>>>>>
/-- On packed BCD operands the digit algorithm is decimal subtraction (R154). -/
theorem subDec_packedBcd {a m : Byte} (c : Bool) (ha : PackedBcd a) (hm : PackedBcd m) :
    PackedBcd (subDec a m c).1 ∧
    (decimalValue (subDec a m c).1 : Int) = ((decimalValue a : Int) - decimalValue m - (1 - bit c)) % 100 ∧
    ((subDec a m c).2 = true ↔ (decimalValue a : Int) - decimalValue m - (1 - bit c) ≥ 0) := by
  have hc := bit_le_one c
  obtain ⟨ha1, ha0⟩ := ha
  obtain ⟨hm1, hm0⟩ := hm
  obtain ⟨lo, hlo⟩ : ∃ lo : Int, lo = a.toNat % 16 - m.toNat % 16 - (1 - bit c) := ⟨_, rfl⟩
  obtain ⟨hi, hhi⟩ : ∃ hi : Int, hi = a.toNat / 16 - m.toNat / 16 + lo / 10 := ⟨_, rfl⟩
  have hr := subDec_toNat a m c
  rw [digitDifference_of_digits (by omega) (by omega) hlo hhi] at hr
  obtain ⟨hpacked, hvalue⟩ :=
    packedBcd_of_digits (v := (subDec a m c).1) (hi := (hi % 10).toNat) (lo := (lo % 10).toNat) (by omega) (by omega)
      (by omega)
  refine ⟨hpacked, ?value, ?carry⟩
  case value =>
    rw [hvalue, decimalValue, decimalValue]
    omega
  case carry =>
    rw [subDec_carry, digitDifference, decide_eq_true_eq, decimalValue, decimalValue]
    omega

/-! ### The three outcomes of ADC and SBC -/

theorem packedBcd_iff (v : Byte) : PackedBcd v ↔ isPackedBcd v = true := (isPackedBcd_iff v).symm

theorem drawsOn_iff (s : State) (m : Byte) :
    s.drawsOn m = true ↔ s.cfg.nonBcdPolicy = .draw ∧ ¬(PackedBcd s.a ∧ PackedBcd m) := by
  rw [State.drawsOn, Bool.and_eq_true, beq_iff_eq, Bool.not_eq_true', ← Bool.not_eq_true, Bool.and_eq_true,
    ← packedBcd_iff, ← packedBcd_iff]

theorem drawsOn_eq_false_of_usesAlgorithm {s : State} {m : Byte} (h : UsesAlgorithm s m) : s.drawsOn m = false := by
  obtain ⟨-, hpolicy | hpacked⟩ := h
  · simp [State.drawsOn, hpolicy]
  · exact Bool.eq_false_iff.mpr fun hdraws => ((drawsOn_iff s m).mp hdraws).2 hpacked

section

variable {i : Instr} {s : State} {mode : Mode} {m : Byte} {bin : AluResult} {dec : Byte × Bool}

theorem accumulates_of_exec_setSum {r : Byte} {c v : Bool} (h : exec i s = .next ((s.advancePast mode).setSum r c v)) :
    Accumulates i s (1 + mode.operandLength) r c v := by
  rw [Accumulates, h, State.setSum, advancePast_eq, setZN_eq_zn]
  rfl

variable (h : exec i s = .next (accumulate bin dec m (s.advancePast mode)))

include h

theorem accumulates_of_binary (hd : s.flags.d = false) :
    Accumulates i s (1 + mode.operandLength) bin.result bin.carry bin.overflow := by
  rw [accumulate_binary _ _ _ (s.advancePast mode) hd] at h
  exact accumulates_of_exec_setSum h

theorem accumulates_of_usesAlgorithm (halg : UsesAlgorithm s m) :
    Accumulates i s (1 + mode.operandLength) dec.1 dec.2 bin.overflow := by
  have hdraws : (s.advancePast mode).drawsOn m = false := drawsOn_eq_false_of_usesAlgorithm halg
  rw [accumulate_decimal _ _ _ (s.advancePast mode) halg.1 hdraws] at h
  exact accumulates_of_exec_setSum h

theorem draws_of_overflow {overflows : Byte → Byte → Bool → Bool} (hv : bin.overflow = overflows s.a m s.flags.c) :
    Draws overflows i s (1 + mode.operandLength) m := by
  intro ⟨hd, hpolicy⟩
  have hdraws : (s.advancePast mode).drawsOn m = true := (drawsOn_iff s m).mpr hpolicy
  rw [accumulate_drawn _ _ _ (s.advancePast mode) hd hdraws, hv, State.setSum, advancePast_eq, setZN_eq_zn] at h
  exact h

theorem decimalFlags_of_overflow {overflows : Byte → Byte → Bool → Bool}
    (hv : bin.overflow = overflows s.a m s.flags.c) :
    DecimalFlags overflows i s (1 + mode.operandLength) m := by
  intro _
  obtain ⟨r, c, k, haccumulate⟩ := accumulate_frame bin dec m (s.advancePast mode)
  rw [haccumulate, hv, setZN_eq_zn, advancePast_eq] at h
  exact ⟨_, h, rfl, rfl, rfl, rfl⟩

end

/-! ### The eight operand forms -/

/-- The eight forms of an accumulator instruction have the one meaning `f`, each of its operand's source. -/
def FormsOf (f : DataSource → State → State) (imm zp zpx : Byte → Instr) (abs absx absy : Word → Instr)
    (indx indy : Byte → Instr) : Prop :=
  ∀ (s : State) (b : Byte) (w : Word),
    exec (imm b) s = .next (f (.immediate b) s) ∧ exec (zp b) s = .next (f (.memory (.zeroPage b)) s) ∧
    exec (zpx b) s = .next (f (.memory (.zeroPageX b)) s) ∧ exec (abs w) s = .next (f (.memory (.absolute w)) s) ∧
    exec (absx w) s = .next (f (.memory (.absoluteX w)) s) ∧ exec (absy w) s = .next (f (.memory (.absoluteY w)) s) ∧
    exec (indx b) s = .next (f (.memory (.indirectX b)) s) ∧ exec (indy b) s = .next (f (.memory (.indirectY b)) s)

/-- What an instruction's meaning gives for every source that is not Relative holds over its eight forms. -/
theorem overEightForms_of_formsOf {P : Instr → State → Nat → Byte → Prop} {f : DataSource → State → State}
    {imm zp zpx : Byte → Instr} {abs absx absy : Word → Instr} {indx indy : Byte → Instr}
    (hforms : FormsOf f imm zp zpx abs absx absy indx indy)
    (hP : ∀ {i : Instr} {s : State} {src : DataSource}, exec i s = .next (f src s) → src.mode ≠ .relative →
      P i s (1 + src.mode.operandLength) (src.operand s)) :
    overEightForms P imm zp zpx abs absx absy indx indy := by
  intro s b w
  obtain ⟨himm, hzp, hzpx, habs, habsx, habsy, hindx, hindy⟩ := hforms s b w
  exact ⟨hP himm nofun, hP hzp nofun, hP hzpx nofun, hP habs nofun, hP habsx nofun, hP habsy nofun,
    hP hindx nofun, hP hindy nofun⟩

theorem formsOf_addWithCarry :
    FormsOf addWithCarry .adcImmediate .adcZeroPage .adcZeroPageX .adcAbsolute .adcAbsoluteX .adcAbsoluteY
      .adcIndirectX .adcIndirectY :=
  fun _ _ _ => ⟨rfl, rfl, rfl, rfl, rfl, rfl, rfl, rfl⟩

theorem formsOf_subtractWithBorrow :
    FormsOf subtractWithBorrow .sbcImmediate .sbcZeroPage .sbcZeroPageX .sbcAbsolute .sbcAbsoluteX .sbcAbsoluteY
      .sbcIndirectX .sbcIndirectY :=
  fun _ _ _ => ⟨rfl, rfl, rfl, rfl, rfl, rfl, rfl, rfl⟩

/-- What `accumulate` gives with the results of addition holds over the eight forms of ADC (R158). -/
theorem overEightForms_adc {P : Instr → State → Nat → Byte → Prop}
    (hP : ∀ {i : Instr} {s : State} {mode : Mode} {m : Byte},
      exec i s = .next (accumulate (addBin s.a m s.flags.c) (addDec s.a m s.flags.c) m (s.advancePast mode)) →
      P i s (1 + mode.operandLength) m) :
    overEightForms P .adcImmediate .adcZeroPage .adcZeroPageX .adcAbsolute .adcAbsoluteX .adcAbsoluteY
      .adcIndirectX .adcIndirectY :=
  overEightForms_of_formsOf formsOf_addWithCarry fun h hsrc => hP (by
    rw [h, addWithCarry_eq, operand_advancePast hsrc])

/-- What `accumulate` gives with the results of subtraction holds over the eight forms of SBC (R159). -/
theorem overEightForms_sbc {P : Instr → State → Nat → Byte → Prop}
    (hP : ∀ {i : Instr} {s : State} {mode : Mode} {m : Byte},
      exec i s = .next (accumulate (subBin s.a m s.flags.c) (subDec s.a m s.flags.c) m (s.advancePast mode)) →
      P i s (1 + mode.operandLength) m) :
    overEightForms P .sbcImmediate .sbcZeroPage .sbcZeroPageX .sbcAbsolute .sbcAbsoluteX .sbcAbsoluteY
      .sbcIndirectX .sbcIndirectY :=
  overEightForms_of_formsOf formsOf_subtractWithBorrow fun h hsrc => hP (by
    rw [h, subtractWithBorrow_eq, operand_advancePast hsrc])

/-! ### What the statements say of one form -/

section

variable {i : Instr} {s : State} {mode : Mode} {m : Byte}

section

variable (h : exec i s =
  .next (accumulate (addBin s.a m s.flags.c) (addDec s.a m s.flags.c) m (s.advancePast mode)))

include h
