/-- GDDR_PORT_LOST (R209): too many uncorrectable errors, or a device that no longer answers and cannot be retrained. -/
def execGddrPortLost (port : Fin 24) (stoppedAnswering : Bool) (s : State) : Res :=
  let g := port.val
  let lim := s.cfgF (Reg.gdLimit g) 15 8
  let n := ((SMap.find [] s.gddr.uncorr g).filter (fun t => decide (s.now < t + 65536))).length
  if s.gdMapped g && (stoppedAnswering || (decide (lim ≠ 0) && decide (lim ≤ n))) then .next (s.losePort g) else .next s

/-- REMAP_DONE (R209, Sequence 7.1): the remap table is rewritten, PORT_LOST is set and the notice is sent. -/
def execRemapDone (port : Fin 24) (s : State) : Res :=
  let g := port.val
  if s.gddr.remapping.contains g then
    let s1 := { s with gddr := { s.gddr with remapping := s.gddr.remapping.erase g } }.remapPort g
    .next ((s1.setEv (Reg.stkEvents (g / 6)) 2).notice 0x0022 [BitVec.ofNat 8 g, 0, 0, 0])
  else .next s

/-- LOST_PAGES_MARKED (R209): the shelved pages on the lost port are marked lost and shelving resumes. -/
def execLostPagesMarked (port : Fin 24) (s : State) : Res :=
  let g := port.val
  if s.gddr.marking.contains g && !s.gddr.remapping.contains g then
    let left := s.gddr.marking.erase g
    let s1 := { s with gddr := { s.gddr with marking := left, paused := decide (left ≠ []) } }
    .next (s.tm.queues.foldl (fun y x =>
      (y.setQueue x.1 { x.2 with
        pages := x.2.pages.map (fun p => if pagePort p.buf.num = g then { p with lost := true } else p) }).settleQueue
        x.1 false) s1)
  else .next s

/-- UNMAP (R209): the write of 1; the port is lost at the next boundary (R33). -/
def execUnmap (port : Fin 24) (s : State) : Res := .next (s.setEv (Reg.gdCtl port.val) 1)

/-- RETRAIN (R207): the write of 1; the port retrains from the next boundary on (R33). -/
def execRetrain (port : Fin 24) (s : State) : Res := .next (s.setEv (Reg.gdCtl port.val) 0)

/-- At a boundary the writes of GD_CTL take effect (R33): UNMAP loses its port (R209), RETRAIN of a port that serves makes
transfers to it wait while it retrains. A RETRAIN that finds its port neither serving nor retraining is cleared (DESIGN
CHOICE, log 79). -/
def State.gdCtlTick (s : State) (g : Nat) : State :=
  let s1 := if s.cfgB (Reg.gdCtl g) 1 then s.losePort g else s
  if s1.cfgB (Reg.gdCtl g) 0 = false ∨ s1.gdState g = 3 then s1
  else if s1.gdState g = 2 then s1.setGd g 3
  else s1.clrBit (Reg.gdCtl g) 0

/-- The outcome of a port's training (GD_STATUS). -/
def State.trainPort (s : State) (g result : Nat) : State :=
  let s1 := s.setRegF (Reg.gdStatus g) 15 8 result
  if result = 1 then (s1.setRegF (Reg.gdStatus g) 23 16 (s.cfgF (Reg.stkCfg (g / 6)) 5 0)).setGd g 2 else s1.setGd g 4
<<<<<
**WORK ORDER**
Going down the listing above, begin printing at the line with "obtain ⟨ha1, ha0⟩ := ha" and finish with the line with "beq_iff_eq, Bool.not_eq_true', ←", exactly as they appear.

**EXERCISE ANSWER**
  obtain ⟨ha1, ha0⟩ := ha
  obtain ⟨hm1, hm0⟩ := hm
  obtain ⟨lo, hlo⟩ : ∃ lo : Int, lo = a.toNat % 16 - m.toNat % 16 - (1 - bit c) := ⟨_, rfl⟩
  obtain ⟨hi, hhi⟩ : ∃ hi : Int, hi = a.toNat / 16 - m.toNat / 16 + lo / 10 := ⟨_, rfl⟩
  have hr := subDec_toNat a m c
  rw [digitDifference_of_digits (by omega) (by omega) hlo hhi] at hr
  obtain ⟨hpacked, hvalue⟩ :=
    packedBcd_of_digits (v := (subDec a m c).1) (hi := (hi % 10).toNat) (lo := (lo % 10).toNat) (by omega) (by omega)
      (by omega)
  refine ⟨hpacked, ?value, ?carry⟩
  case value =>
    rw [hvalue, decimalValue, decimalValue]
    omega
  case carry =>
    rw [subDec_carry, digitDifference, decide_eq_true_eq, decimalValue, decimalValue]
    omega

/-! ### The three outcomes of ADC and SBC -/

theorem packedBcd_iff (v : Byte) : PackedBcd v ↔ isPackedBcd v = true := (isPackedBcd_iff v).symm

theorem drawsOn_iff (s : State) (m : Byte) :
    s.drawsOn m = true ↔ s.cfg.nonBcdPolicy = .draw ∧ ¬(PackedBcd s.a ∧ PackedBcd m) := by
  rw [State.drawsOn, Bool.and_eq_true, beq_iff_eq, Bool.not_eq_true', ← Bool.not_eq_true, Bool.and_eq_true,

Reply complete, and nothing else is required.